Transcribe the records that follow, keeping every word as it stands.

(Saved entries)
◇ ◇ ◇

-- ==== Sys2Proof/Machine/Operands.lean ====
section
/-! DEFINITION. Which operands are legal (30_encoding R91), and the values the block derives from its
registers and operands: full scale and threshold
(10_state R27), sample counts (43_modulator R182, R183), the sign and magnitude of a sample
(41_demodulator R142, R143), the timing windows (R146), the bit shifts (45_arithmetic R300). -/

namespace Sys2Proof.Machine

/-! ### Legal operands -/

/-- The operand of a configuration command is legal: positive, and within the limit the build sets, which
is the register's width or `BITS_MAX` (30_encoding R91, 00_scope R11). For the decided parameters this is
`Instr.wellFormed`. -/
def legalOperand (build : BuildParams) (i : Instr) : Bool :=
  i.wellFormed &&
  match i with
  | .setrate u => decide (u.toNat < 2 ^ build.rateW.val)
  | .setchan u => decide (u.toNat < 2 ^ build.chanW.val)
  | .setbits u => decide (u.toNat ≤ build.bitsMax.val)
  | .nop | .setmode _ | .dstart | .sample _ | .dend | .mstart | .pbyte _ | .pend | .mend
  | .pulseZero | .pulseOne | .pulseStart | .pulseGap => true

/-- The largest value of `IDX`, `2^IDX_W - 1` (10_state R29, 41_demodulator R141). -/
def indexLimit (build : BuildParams) : Nat := 2 ^ build.idxW.val - 1

/-! ### Derived configuration values -/

/-- `round(a / b)` of positive integers, ties away from zero (00_scope R14). -/
def roundDiv (a b : Nat) : Nat := (2 * a + b) / (2 * b)

/-- `A = max_amplitude(b) = 2^(b-1) - 1` (10_state R27). -/
def maxAmplitude (bits : BitVec 6) : Nat := 2 ^ (bits.toNat - 1) - 1

/-- `THR = round(0.1 * A)`, which is `(A + 5) div 10` (10_state R27). -/
def threshold (bits : BitVec 6) : Nat := roundDiv (Config.thrNum * maxAmplitude bits) Config.thrDen

/-- `N0`, samples per 0 bit (43_modulator R182). -/
def samplesZero (rate : BitVec 32) : Nat := roundDiv rate.toNat Config.f0

/-- `N1`, samples per 1 bit (43_modulator R182). -/
def samplesOne (rate : BitVec 32) : Nat := roundDiv rate.toNat Config.f1

/-- `NSIL = round(0.75 * CFG_RATE)`, which is `(3*CFG_RATE + 2) div 4` (43_modulator R183). -/
def samplesSilence (rate : BitVec 32) : Nat := roundDiv (Config.silNum * rate.toNat) Config.silDen

/-! ### Samples -/

/-- `|v|`, exact: 2^31 for the most negative value (00_scope R12, 41_demodulator R142). -/
def magnitude (v : Word) : Nat := v.toInt.natAbs

/-- The threshold test, strict (41_demodulator R142). -/
def aboveThreshold (bits : BitVec 6) (v : Word) : Bool := decide (threshold bits < magnitude v)

/-- The sign of a sample that passed the threshold test (41_demodulator R143). -/
def signOf (v : Word) : LastSign := if 0 < v.toInt then .pos else .neg

/-- The crossing test: positive after a negative `LAST_SIGN` (41_demodulator R143). -/
def isCrossing (last : LastSign) (v : Word) : Bool := decide (signOf v = .pos ∧ last = .neg)

/-! ### Timing windows -/

/-- `lo/44100 s ≤ Δt < hi/44100 s` by exact cross-multiplication (41_demodulator R146). -/
def inWindow (lo hi rate d : Nat) : Bool :=
  decide (lo * rate ≤ Config.calRate * d) && decide (Config.calRate * d < hi * rate)

/-- `classify(d)` at rate `r` (41_demodulator R146); `none` is a length in no window. -/
def classify (rate d : Nat) : Option PulseKind :=
  if inWindow Config.oneLo Config.oneHi rate d then some .one
  else if inWindow Config.zeroLo Config.zeroHi rate d then some .zero
  else if inWindow Config.startLo Config.startHi rate d then some .start
  else if Config.gapMin * rate < Config.calRate * d then some .gap
  else none

/-! ### Shift registers -/

/-- `((r << 1) | b) mod 256` (42_assembler_framer R165, R167). -/
def shiftIn (r : Byte) (b : Bool) : Byte := (r <<< 1) ||| (BitVec.ofBool b).setWidth 8

/-- `(BSR << (8 - BITCNT)) mod 256`, the padded last byte of `PadZero` (42_assembler_framer R169). -/
def padByte (bsr : Byte) (bitcnt : BitVec 3) : Byte := bsr <<< (8 - bitcnt.toNat)

end Sys2Proof.Machine
end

◇ ◇ ◇

Answer area:
-- ==== Sys2Proof/Machine/Operands.lean ====
section
/-! DEFINITION. Which operands are legal (30_encoding R91), and the values the block derives from its
registers and operands: full scale and threshold
(10_state R27), sample counts (43_modulator R182, R183), the sign and magnitude of a sample
(41_demodulator R142, R143), the timing windows (R146), the bit shifts (45_arithmetic R300). -/

namespace Sys2Proof.Machine

/-! ### Legal operands -/

/-- The operand of a configuration command is legal: positive, and within the limit the build sets, which
is the register's width or `BITS_MAX` (30_encoding R91, 00_scope R11). For the decided parameters this is
`Instr.wellFormed`. -/
def legalOperand (build : BuildParams) (i : Instr) : Bool :=
  i.wellFormed &&
  match i with
  | .setrate u => decide (u.toNat < 2 ^ build.rateW.val)
  | .setchan u => decide (u.toNat < 2 ^ build.chanW.val)
  | .setbits u => decide (u.toNat ≤ build.bitsMax.val)
  | .nop | .setmode _ | .dstart | .sample _ | .dend | .mstart | .pbyte _ | .pend | .mend
  | .pulseZero | .pulseOne | .pulseStart | .pulseGap => true

/-- The largest value of `IDX`, `2^IDX_W - 1` (10_state R29, 41_demodulator R141). -/
def indexLimit (build : BuildParams) : Nat := 2 ^ build.idxW.val - 1

/-! ### Derived configuration values -/

/-- `round(a / b)` of positive integers, ties away from zero (00_scope R14). -/
def roundDiv (a b : Nat) : Nat := (2 * a + b) / (2 * b)

/-- `A = max_amplitude(b) = 2^(b-1) - 1` (10_state R27). -/
def maxAmplitude (bits : BitVec 6) : Nat := 2 ^ (bits.toNat - 1) - 1

/-- `THR = round(0.1 * A)`, which is `(A + 5) div 10` (10_state R27). -/
def threshold (bits : BitVec 6) : Nat := roundDiv (Config.thrNum * maxAmplitude bits) Config.thrDen

/-- `N0`, samples per 0 bit (43_modulator R182). -/
def samplesZero (rate : BitVec 32) : Nat := roundDiv rate.toNat Config.f0

/-- `N1`, samples per 1 bit (43_modulator R182). -/
def samplesOne (rate : BitVec 32) : Nat := roundDiv rate.toNat Config.f1

/-- `NSIL = round(0.75 * CFG_RATE)`, which is `(3*CFG_RATE + 2) div 4` (43_modulator R183). -/
def samplesSilence (rate : BitVec 32) : Nat := roundDiv (Config.silNum * rate.toNat) Config.silDen

/-! ### Samples -/

/-- `|v|`, exact: 2^31 for the most negative value (00_scope R12, 41_demodulator R142). -/
def magnitude (v : Word) : Nat := v.toInt.natAbs

/-- The threshold test, strict (41_demodulator R142). -/
def aboveThreshold (bits : BitVec 6) (v : Word) : Bool := decide (threshold bits < magnitude v)

/-- The sign of a sample that passed the threshold test (41_demodulator R143). -/
def signOf (v : Word) : LastSign := if 0 < v.toInt then .pos else .neg

/-- The crossing test: positive after a negative `LAST_SIGN` (41_demodulator R143). -/
def isCrossing (last : LastSign) (v : Word) : Bool := decide (signOf v = .pos ∧ last = .neg)

/-! ### Timing windows -/

/-- `lo/44100 s ≤ Δt < hi/44100 s` by exact cross-multiplication (41_demodulator R146). -/
def inWindow (lo hi rate d : Nat) : Bool :=
  decide (lo * rate ≤ Config.calRate * d) && decide (Config.calRate * d < hi * rate)

/-- `classify(d)` at rate `r` (41_demodulator R146); `none` is a length in no window. -/
def classify (rate d : Nat) : Option PulseKind :=
  if inWindow Config.oneLo Config.oneHi rate d then some .one
  else if inWindow Config.zeroLo Config.zeroHi rate d then some .zero
  else if inWindow Config.startLo Config.startHi rate d then some .start
  else if Config.gapMin * rate < Config.calRate * d then some .gap
  else none

/-! ### Shift registers -/

/-- `((r << 1) | b) mod 256` (42_assembler_framer R165, R167). -/
def shiftIn (r : Byte) (b : Bool) : Byte := (r <<< 1) ||| (BitVec.ofBool b).setWidth 8

/-- `(BSR << (8 - BITCNT)) mod 256`, the padded last byte of `PadZero` (42_assembler_framer R169). -/
def padByte (bsr : Byte) (bitcnt : BitVec 3) : Byte := bsr <<< (8 - bitcnt.toNat)

end Sys2Proof.Machine
end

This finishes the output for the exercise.